Coconut oil contains about 14% MCT oil or medium-chain-triglycerides which is a type of saturated fat, but its makeup is very different. MCT oil is primarily caprylic ca-pril-ick and caproic ca-pro-ick acid. Where Coconut oil has mainly Lauric acid and has very little of the other acids, this causes it to act differently.

I mentioned earlier 80% of coconut oil is fat. If only 14% is MCT oil, what is the rest? It's Long-chain-triglycerides, the type of saturated fat that causes heart disease. In addition to this, lauric acid acts more like a Long-chain-triglyceride than an MCT when it comes to digestion and absorption.

If you’re a meat-eater like myself you're already are taking in a lot of saturated fat.
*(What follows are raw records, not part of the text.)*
theorem DevKept.overflow (d : Dev) (id t k : Nat) (f : Nat → Nat) :
    DevKept d (d.modCore t k fun x => { x with runOverflow := f x.runOverflow }) id :=
  ⟨fun _ _ => rfl, fun tw x => by
     rw [Dev.modCore_core]
     split
     · rename_i h
       exact ⟨f (d.core t k).runOverflow, by simp [Dev.core, h]⟩
     · exact ⟨(d.core tw x).runOverflow, rfl⟩,
   rfl, rfl, rfl, rfl, rfl, rfl, rfl, rfl, rfl, rfl, rfl, rfl⟩

/-- The account of a hold leaves everything but the crew's age and a run-overflow count. -/
theorem endHold_spec (w : Work) (cu : Cur) (c : Crew) :
    ∃ d, w.endHold cu c = { w with d := d } ∧ DevKept w.d d cu.crew ∧
      ∀ x, w.d.crew cu.crew = some x → ∃ a, d.crew cu.crew = some { x with age := a } := by
  unfold Work.endHold
  cases hx : w.d.crew cu.crew with
  | none => exact ⟨w.d, rfl, .refl _ _, by simp⟩
  | some x =>
    dsimp only
    split
    · exact ⟨w.d, rfl, .refl _ _, by rintro y ⟨⟩; exact ⟨x.age, hx⟩⟩
    · have hm : ∀ a, ((w.d.modCrew cu.crew fun c => { c with age := a }).crew cu.crew) = some { x with age := a } := fun a => by
        rw [Dev.modCrew_crew _ _ (fun c => { c with age := a }) (fun _ => rfl), if_pos rfl, hx]; rfl
      have hk := DevKept.modCrew w.d cu.crew (fun c => { c with age := w.d.youngest }) fun _ => rfl
      unfold Work.mod
      dsimp only
      split
      · exact ⟨_, rfl, hk.trans (.overflow _ _ _ _ (· + 1)), by rintro y ⟨⟩; exact ⟨_, hm _⟩⟩
      · exact ⟨_, rfl, hk, by rintro y ⟨⟩; exact ⟨_, hm _⟩⟩

/-- What the end of an issue leaves, where no fault of a written result waits. -/
theorem finish_spec {s : State} (cu : Cur) (c : Crew) (w : Work) (hc : s.cont = none) (hl : w.late = []) :
    (s.finish cu c w).mem = s.mem.commit w.wr ∧ (s.finish cu c w).fx = s.fx ∧ (s.finish cu c w).cont = none ∧
    (s.finish cu c w).d.cur = none ∧ DevKept w.d (s.finish cu c w).d cu.crew ∧
    ∀ x, w.d.crew cu.crew = some x → ∃ a, (s.finish cu c w).d.crew cu.crew = some { x.release with age := a } := by
  have hrel : ∀ x : Crew, x.release.id = x.id := fun _ => rfl
  obtain ⟨d, he, hk, hx⟩ := endHold_spec (w.mod fun d => d.modCrew cu.crew Crew.release) cu c
  have hf : s.finish cu c w = s.done { w with d := d, late := [] } := by
    unfold State.finish
    dsimp only
    rw [he]
    simp only [hc, Work.mod, hl, Work.raiseAll]
  have hk' : DevKept w.d d cu.crew := (DevKept.modCrew w.d cu.crew Crew.release hrel).trans hk
  rw [hf]
  refine ⟨rfl, rfl, by simp [hc], rfl, ?_, ?_⟩
  · exact ⟨fun n hn => by simpa [Dev.crew] using hk'.crews n hn, fun tw k => by simpa [Dev.core] using hk'.cores tw k,
      by simpa using hk'.teams, by simpa using hk'.grids, by simpa using hk'.ctxs, by simpa using hk'.parts, by simpa using hk'.ops,
      by simpa using hk'.fences, by simpa using hk'.clusters, by simpa using hk'.towers, by simpa using hk'.links, by simpa using hk'.host,
      by simpa using hk'.nv, by simpa using hk'.boot⟩
  · intro x hw
    obtain ⟨a, ha⟩ := hx x.release (by rw [Work.mod_d, Dev.modCrew_crew _ _ _ hrel, if_pos rfl, hw]; rfl)
    exact ⟨a, by simpa [Dev.crew] using ha⟩

/-! ## Between the steps -/

/-- What rekeying sessions can do: the host side and the counter of the model's own numbers change, and nothing else. -/
theorem Work.rekeys_spec (w : Work) : ∃ (h : HostSide) (n : Nat), w.rekeys = { w with d := { w.d with host := h, nextId := n } } := by
  unfold Work.rekeys
  generalize w.d.host.sessions = l
  induction l generalizing w with
  | nil => exact ⟨w.d.host, w.d.nextId, rfl⟩
  | cons x l ih =>
    rw [List.foldl_cons]
    split
    · exact ih w
    · obtain ⟨h, n, e⟩ := ih _
      exact ⟨h, n, e⟩

end Sys2Proof.Machine
end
Adding coconut oil to your diet will set you up for an increased risk of cardiovascular and heart disease. This is something we want to avoid.

The American Heart Association recommends only having 5 to 6 percent of our daily calories being saturated fats.
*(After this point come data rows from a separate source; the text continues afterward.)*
theorem intInstrs_rows {w : Nat} (hw : w ∈ [64, 32, 16, 8]) : List.Forall₂ (IntRow w) (intInstrs w) intFns := by
  simp only [List.mem_cons, List.not_mem_nil, or_false] at hw
  rcases hw with rfl | rfl | rfl | rfl
  all_goals
    simp only [intInstrs, intFns, List.forall₂_cons, List.Forall₂.nil, and_true]
    and_intros
  all_goals exact ⟨fun _ _ => rfl, by simp [IFn.aff]⟩

/-- Where two tables both match a third one row by row, a pair of their rows in one place has the third table's row there between them. -/
theorem exists_between_of_mem_zip {α β γ : Type} {R : α → β → Prop} {S : β → γ → Prop} {l₁ : List α} {l₂ : List β} {l₃ : List γ}
    (h : List.Forall₂ R l₁ l₂) (h' : List.Forall₂ S l₂ l₃) {p : α × γ} (hp : p ∈ l₁.zip l₃) : ∃ b, R p.1 b ∧ S b p.2 := by
  induction h generalizing l₃ with
  | nil => exact nomatch hp
  | cons hR _ ih =>
    obtain _ | ⟨hS, h'⟩ := h'
    rw [List.zip_cons_cons, List.mem_cons] at hp
    obtain rfl | hp := hp
    · exact ⟨_, hR, hS⟩
    · exact ih h' hp

/-! ## The register that is left (R203) -/

theorem Crew.started_full (c : Crew) (cu : Cur) (act : Mask) : (c.started cu).full act = c.full act := by
  simp only [Crew.full, Crew.live, Crew.started_exited]

theorem RegVal.tag_merge_ne_aff {new : RegVal} (h : new.tag ≠ 1) (old : RegVal) (full : Bool) (act : Mask) : (old.merge new full act).tag ≠ 1 := by
  cases full with
  | false => simp [RegVal.merge, RegVal.tag]
  | true =>
    cases new with
    | aff => exact absurd rfl h
    | _ => simp [RegVal.merge, RegVal.tag]

theorem Iss.tag_spread_ne_aff (i : Iss) (srcs : List Nat) (f : Nat → Word) : (i.spread srcs f).tag ≠ 1 := by
  unfold Iss.spread
  split <;> simp [RegVal.tag]

section Results
variable {s : State} {cu : Cur} {c : Crew}

/-- What an instruction that writes one register leaves in it, its tag included. -/
theorem put_reg {g : Guard} {u : Use} {body : Iss → Work → Res} {d : Nat} {v : RegVal} (h : Ready s cu c g (u.reads ++ u.writes))
    (hr : c.roomForG d) (hs : u.slots.permits c = true) (hh : u.home = true → c.landed = false) (hp : u.pends = true → c.wouldExceed u = false)
    (hb : ∀ i : Iss, i = { cu := cu, c := c, act := activeLanes cu c g, w0 := s.chosen cu c } → body i (s.begun cu c) = i.put (s.begun cu c) d v)
    (hru : u.refused = false := by rfl) :
    ∃ t c', issue s g u body = .next t ∧ t.d.crew cu.crew = some c' ∧
      c'.reg d = (c.reg d).merge v (c.full (activeLanes cu c g)) (activeLanes cu c g) := by
  obtain ⟨t, _, ht, hc, -⟩ := crew_done (body := body) (f := fun x => x.put d v (activeLanes cu c g)) h hs hh hp (fun _ => rfl)
    ((hb _ rfl).trans (Iss.put_ok v h.crew rfl hr)) hru
  refine ⟨t, _, ht, hc, ?_⟩
  show ((c.started cu).put d v (activeLanes cu c g)).reg d = _
  rw [Crew.reg_put, if_pos rfl, Crew.started_full, (c.started_same cu).reg]

/-- The register an instruction with affine cases leaves: the affine case where there is one, the lanes' values otherwise, merged into what the
register held. -/
theorem affOp_reg {g : Guard} {a b d : Reg} {aff : RegVal → RegVal → Option RegVal} {f : Word → Word → Word}
    (h : Ready s cu c g [a.toNat, b.toNat, d.toNat]) (hr : c.roomForG d.toNat) :
    let i : Iss := { cu := cu, c := c, act := activeLanes cu c g, w0 := s.chosen cu c }
    ∃ t c', affOp s g a b d aff f = .next t ∧ t.d.crew cu.crew = some c' ∧ c'.reg d.toNat = (c.reg d.toNat).merge
      ((aff (c.reg a.toNat) (c.reg b.toNat)).getD (i.spread [a.toNat, b.toNat] fun l => f (c.val a.toNat l) (c.val b.toNat l))) (c.full i.act) i.act :=
  put_reg h hr rfl nofun nofun (by rintro i rfl; rfl)

variable {w : Nat} {fn : IFn} {o : OpRR}

theorem intOp_done {r : BitVec w → BitVec w → BitVec w} (hv : ∀ a b : BitVec w, fn.apply w a.toNat b.toNat = (r a b).toNat)
    (h : Ready s cu c o.g [o.a.toNat, o.b.toNat, o.d.toNat]) (hr : c.roomForG o.d.toNat) :
    ∃ t, intOp w fn o s = .next t ∧ regDone s t cu c o.g o.d.toNat fun l v =>
      elements w v fun e => r (elementAt w (c.val o.a.toNat l) e) (elementAt w (c.val o.b.toNat l) e) :=
  affOp_done h hr (fun _ _ _ => aff_lane) fun _ _ _ => elements_lane hv _ _

/-- Without an affine case an integer operation never gives tag A. -/
theorem intOp_tag_ne_aff (haff : fn.aff w = RegVal.nov) (h : Ready s cu c o.g [o.a.toNat, o.b.toNat, o.d.toNat]) (hr : c.roomForG o.d.toNat)
    {t : State} (ht : intOp w fn o s = .next t) {c' : Crew} (hc : t.d.crew cu.crew = some c') : (c'.reg o.d.toNat).tag ≠ 1 := by
  obtain ⟨t', x, ht', hx, hreg⟩ := affOp_reg (aff := fn.aff w) (f := fn.lane w) h hr
  obtain rfl : t = t' := by injection ht.symm.trans ht'
  obtain rfl : c' = x := Option.some.inj (hc.symm.trans hx)
  rw [hreg, haff]
  exact RegVal.tag_merge_ne_aff (Iss.tag_spread_ne_aff _ _ _) _ _ _

end Results

/-- Settles O7, row by row of the table of R262: each instruction is an integer operation of the model, whose function is the row's on bit vectors,
and where it has no affine case what it writes is tagged U or G. -/
theorem integerResults : Obligations.IntegerResults := by
  intro s cu c o w hw h hr p hp
  have positive : 0 < w := by
    simp only [List.mem_cons, List.not_mem_nil, or_false] at hw
    omega
  obtain ⟨fn, row, value⟩ := exists_between_of_mem_zip (intInstrs_rows hw) (intFns_intRule positive) hp
  obtain ⟨t, ht, done⟩ := intOp_done value h hr
  refine ⟨t, (row.executes o s).trans ht, done, fun other c' hc => ?_⟩
  have plain : fn.aff w = RegVal.nov := row.affine.resolve_left fun affine => other _ affine rfl
  exact intOp_tag_ne_aff plain h hr ht hc

end Sys2Proof.Machine
end

section
/-! PROOFS. IssueEnds: what the end of an issue leaves of its crew, and the waits and yield points (R182, R298, R299). -/

namespace Sys2Proof.Machine

/-! ## Threads that move -/

/-- A complete hold is released in the threads that stand at it alone (R180). -/
theorem Crew.release_thread (c : Crew) {l : Nat} {t : Thread} (h : c.threads[l]? = some t) :
    ∃ t', c.release.threads[l]? = some t' ∧ t'.pc = t.pc ∧ t'.exited = t.exited ∧ (t'.m = t.m ∨ (t'.m = mNone ∧ t'.pc = t.m)) := by
  unfold Crew.release
  simp only [List.getElem?_map, h, Option.map_some]
  split
  case isTrue hheld =>
    have atPoint : t.pc = t.m := by simp only [Thread.held, Bool.and_eq_true, beq_iff_eq] at hheld; exact hheld.1.2
    exact ⟨_, rfl, rfl, rfl, .inr ⟨rfl, atPoint⟩⟩
  case isFalse => exact ⟨_, rfl, rfl, rfl, .inl rfl⟩

/-- The threads of a mask changed. -/
theorem Crew.modThreads_thread (c : Crew) (m : Mask) (f : Thread → Thread) {l : Nat} {t : Thread} (h : c.threads[l]? = some t) :
    (c.modThreads m f).threads[l]? = some (if m.getLsbD l then f t else t) := by
  simp [Crew.modThreads, h]

@[simp] theorem Crew.modThreads_threads_length (c : Crew) (m : Mask) (f : Thread → Thread) : (c.modThreads m f).threads.length = c.threads.length := by
  simp [Crew.modThreads]

@[simp] theorem Crew.release_threads_length (c : Crew) : c.release.threads.length = c.threads.length := by simp [Crew.release]

/-- The active lanes are lanes of the group (R177). -/
theorem group_of_activeLanes {cu : Cur} {c : Crew} {g : Guard} {l : Nat} (h : (activeLanes cu c g).getLsbD l = true) : cu.group.getLsbD l = true := by
  rw [activeLanes, BitVec.getLsbD_and, Bool.and_eq_true] at h
  exact h.1

/-- A crew advanced past an instruction, and then moved to `pc` in the lanes `act`, once it is released. -/
theorem threadsGo_setPc {cu : Cur} {c x : Crew} {act : Mask} {pc : Word} (h : x.threads = ((c.started cu).setPc act pc).threads) (a : Nat) :
    threadsGo cu c { x.release with age := a } act (fun _ => pc) (fun _ t => t.m) := by
  refine ⟨?_, fun l t ht => ?_⟩
  · show x.release.threads.length = _
    rw [Crew.release_threads_length, h, Crew.setPc, Crew.modThreads_threads_length, Crew.started_threads_length]
  · obtain ⟨t₁, h₁, pc₁, exited₁, m₁⟩ := c.started_thread cu l t ht
    obtain ⟨t₂, h₂, pc₂, exited₂, m₂⟩ := x.release_thread (l := l) (h ▸ Crew.modThreads_thread _ act (fun t => { t with pc := pc }) h₁)
    refine ⟨t₂, h₂, ?_, ?_, ?_⟩
    · rw [pc₂, ← pc₁]; split <;> rfl
    · rw [exited₂, ← exited₁]; split <;> rfl
    · show t₂.m = t.m ∨ t₂.m = mNone ∧ t₂.pc = t.m
      rw [← m₁]
      split at m₂ <;> exact m₂

/-- The threads that an issue leaves past it are where they would be if the active lanes were put there. -/
theorem Crew.started_setPc_ret (c : Crew) (cu : Cur) (g : Guard) :
    (c.started cu).threads = ((c.started cu).setPc (activeLanes cu c g) cu.ret).threads := by
  refine List.ext_getElem? fun l => ?_
  cases ht : c.threads[l]? with
  | none =>
    have short : c.threads.length ≤ l := List.getElem?_eq_none_iff.1 ht
    rw [List.getElem?_eq_none (by rwa [Crew.started_threads_length]),
      List.getElem?_eq_none (by rwa [Crew.setPc, Crew.modThreads_threads_length, Crew.started_threads_length])]
  | some t =>
    obtain ⟨t', h', pc', -⟩ := c.started_thread cu l t ht
    rw [Crew.setPc, Crew.modThreads_thread _ _ _ h', h']
    split
    case isTrue active =>
      rw [if_pos (group_of_activeLanes active)] at pc'
      rw [← pc']
    case isFalse => rfl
On the other hand, if you’re a vegan or vegetarian, this may be a good way to include the required amount of saturated fats into your diet.

Foods that contain added sugar are a great way to sabotage your fat loss plan. In the United States, people consume more added sugars from soft drinks and sugar-sweetened beverages than any other source.
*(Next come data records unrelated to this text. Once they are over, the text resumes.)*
-- ==== Sys2Proof/WellFormed.lean ====
section
/-! DEFINITION. Well-formed commands: each field fits the bytes R169 and log 7 give it, each list fits the
body of one frame (at most 200 bytes, R160), and each code that its layout holds in a single bit has a value.
A command that is not well-formed is one that no link can carry; `exec` gives it the meaning of its rule all
the same. -/

namespace Sys2Proof

/-- A value that fits one, two or four bytes. -/
def fits8 (n : Nat) : Bool := decide (n < 256)
def fits16 (n : Nat) : Bool := decide (n < 65536)
def fits32 (n : Nat) : Bool := decide (n < 4294967296)

def ZoneWrite.wellFormed (w : ZoneWrite) : Bool :=
  fits8 w.zone && fits32 w.originX && fits16 w.originY && fits16 w.extX && fits16 w.extY && fits8 w.capacity

def PartWrite.wellFormed (e : PartWrite) : Bool :=
  fits16 e.number && fits16 e.x0 && fits16 e.y0 && fits16 e.x1 && fits16 e.y1

/-- 16 entries of 11 bytes are the most that fit beside the 23 bytes of a plate record. -/
def PlateWrite.wellFormed (w : PlateWrite) : Bool :=
  fits32 w.id && w.kind.isSome && fits8 w.grade && fits8 w.thickness && fits16 w.length && fits16 w.width
    && w.turn.isSome && fits32 w.parent && decide (w.parts.length ≤ 16) && w.parts.all PartWrite.wellFormed

/-- 90 part numbers of 2 bytes are the most that fit beside the bed and the 19 bytes of a job record. -/
def JobWrite.wellFormed (w : JobWrite) : Bool :=
  fits8 w.bed && fits16 w.number && w.kind.isSome && fits32 w.plate && decide (w.parts.length ≤ 90)
    && w.parts.all fits16 && fits16 w.current && fits8 w.priority && fits16 w.limit

def ParamEntry.wellFormed (e : ParamEntry) : Bool :=
  fits8 e.code && fits8 e.index && fits32 e.value

/-- 17 entries of 11 bytes are the most that fit beside the 6 fixed bytes of a PLATE-PARTS. -/
def partsWellFormed (l : List PartWrite) : Bool :=
  decide (l.length ≤ 17) && l.all PartWrite.wellFormed

def Instr.wellFormed : Instr → Bool
  | .hello _ _ _ => true
  | .keepalive _ _ => true
  | .statusRead _ _ n => fits8 n
  | .portRestore _ _ n => fits8 n
  | .hallRestore _ _ => true
  | .zoneRead _ _ z => fits8 z
  | .zoneSet _ _ w => w.wellFormed
  | .zoneClear _ _ z => fits8 z
  | .zoneService _ _ z _ => fits8 z
  | .zoneUsedClear _ _ z => fits8 z
  | .bedBind _ _ z => fits8 z
  | .bedUnbind _ _ => true
  | .plateRegister _ _ w z ox oy => w.wellFormed && fits8 z && fits32 ox && fits16 oy
  | .plateRegisterOnHook _ _ w c => w.wellFormed && fits8 c
  | .platePartsReplace _ _ id l => fits32 id && partsWellFormed l
  | .platePartsAppend _ _ id l => fits32 id && partsWellFormed l
  | .plateFinish _ _ id => fits32 id
  | .plateDrop _ _ id => fits32 id
  | .plateRead _ _ id first _ => fits32 id && fits8 first
  | .jobAdd _ _ w => w.wellFormed
  | .jobTake _ _ => true
  | .jobReturn _ _ n => fits16 n
  | .jobCancel _ _ b n => fits8 b && fits16 n
  | .jobResume _ _ b n => fits8 b && fits16 n
  | .jobList _ _ b first => fits8 b && fits8 first
  | .arcStart _ _ n => fits16 n
  | .arcEstablished _ _ => true
  | .arcOff _ _ _ => true
  | .budgetRead _ _ => true
  | .spanSet _ _ lo hi => fits8 lo && fits8 hi
  | .spanClear _ _ => true
  | .lift _ _ id z => fits32 id && fits8 z
  | .retarget _ _ z => fits8 z
  | .setDown _ _ ox oy _ => fits32 ox && fits16 oy
  | .liftAbort _ _ => true
  | .craneRead _ _ n => fits8 n
  | .remnantDeclare _ _ pl id x0 y0 x1 y1 =>
      fits32 pl && fits32 id && fits16 x0 && fits16 y0 && fits16 x1 && fits16 y1
  | .remnantFit _ _ g t l w h => fits8 g && fits8 t && fits16 l && fits16 w && fits16 h
  | .remnantRelease _ _ id => fits32 id
  | .remnantList _ _ g t first => fits8 g && fits8 t && fits8 first
  | .logTake _ _ b n => fits8 b && fits8 n
  | .logRead _ _ b first => fits8 b && fits8 first
  | .logClearLost _ _ b => fits8 b
  | .alertClear _ _ _ subj => fits8 subj
  | .alertAckOldest _ _ => true
  | .alertClearAll _ _ => true
  | .alertRead _ _ => true
  | .paramSet _ _ l => decide (l.length ≤ 33) && l.all ParamEntry.wellFormed
  | .paramRead _ _ c first => fits8 c && fits8 first
  | .configStore _ _ => true
  | .restart _ _ => true
  | .causeRead _ _ => true
  | .frameReceived _ _ => true
  | .frameTake _ => true
  | .frameSent _ => true
  | .feederReading _ => true
  | .stalenessTimerExpiry => true
  | .establishTimerExpiry _ => true
  | .waitTimerExpiry _ => true
  | .overdueTimerExpiry _ _ => true
  | .holdTimerExpiry _ => true
  | .keepaliveTimerExpiry _ => true
  | .storeCompletion _ => true
  | .resetHold _ => true
  | .restartResetBegin => true
  | .powerStartUp => true
  | .resetRelease k => decide (k ≠ .power)

end Sys2Proof
end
Not all diet soft drinks contain zero calories, but they all have zero nutrition unless the manufacturer added in some vitamins and minerals so they could market their product as a healthier option.

Next is artificial sweeteners; this is where the controversy starts. When I looked at the studies on diet soft drinks, I found two groups. Observational studies that looked at overweight people, those who had diabetes or other health conditions and found they tend to drink more diet drinks than those without these conditions.

But does that mean diet soft drinks contributed these conditions? Or does it mean The people who have these conditions turned to diet soft drinks to try and control their calorie intake?

The second group of studies I would call better, some were clinical trials where they had people drink sweetened beverages to see how the body reacts to them. All the ones I could find were funded by beverage companies. Leading to a potential conflict of interest.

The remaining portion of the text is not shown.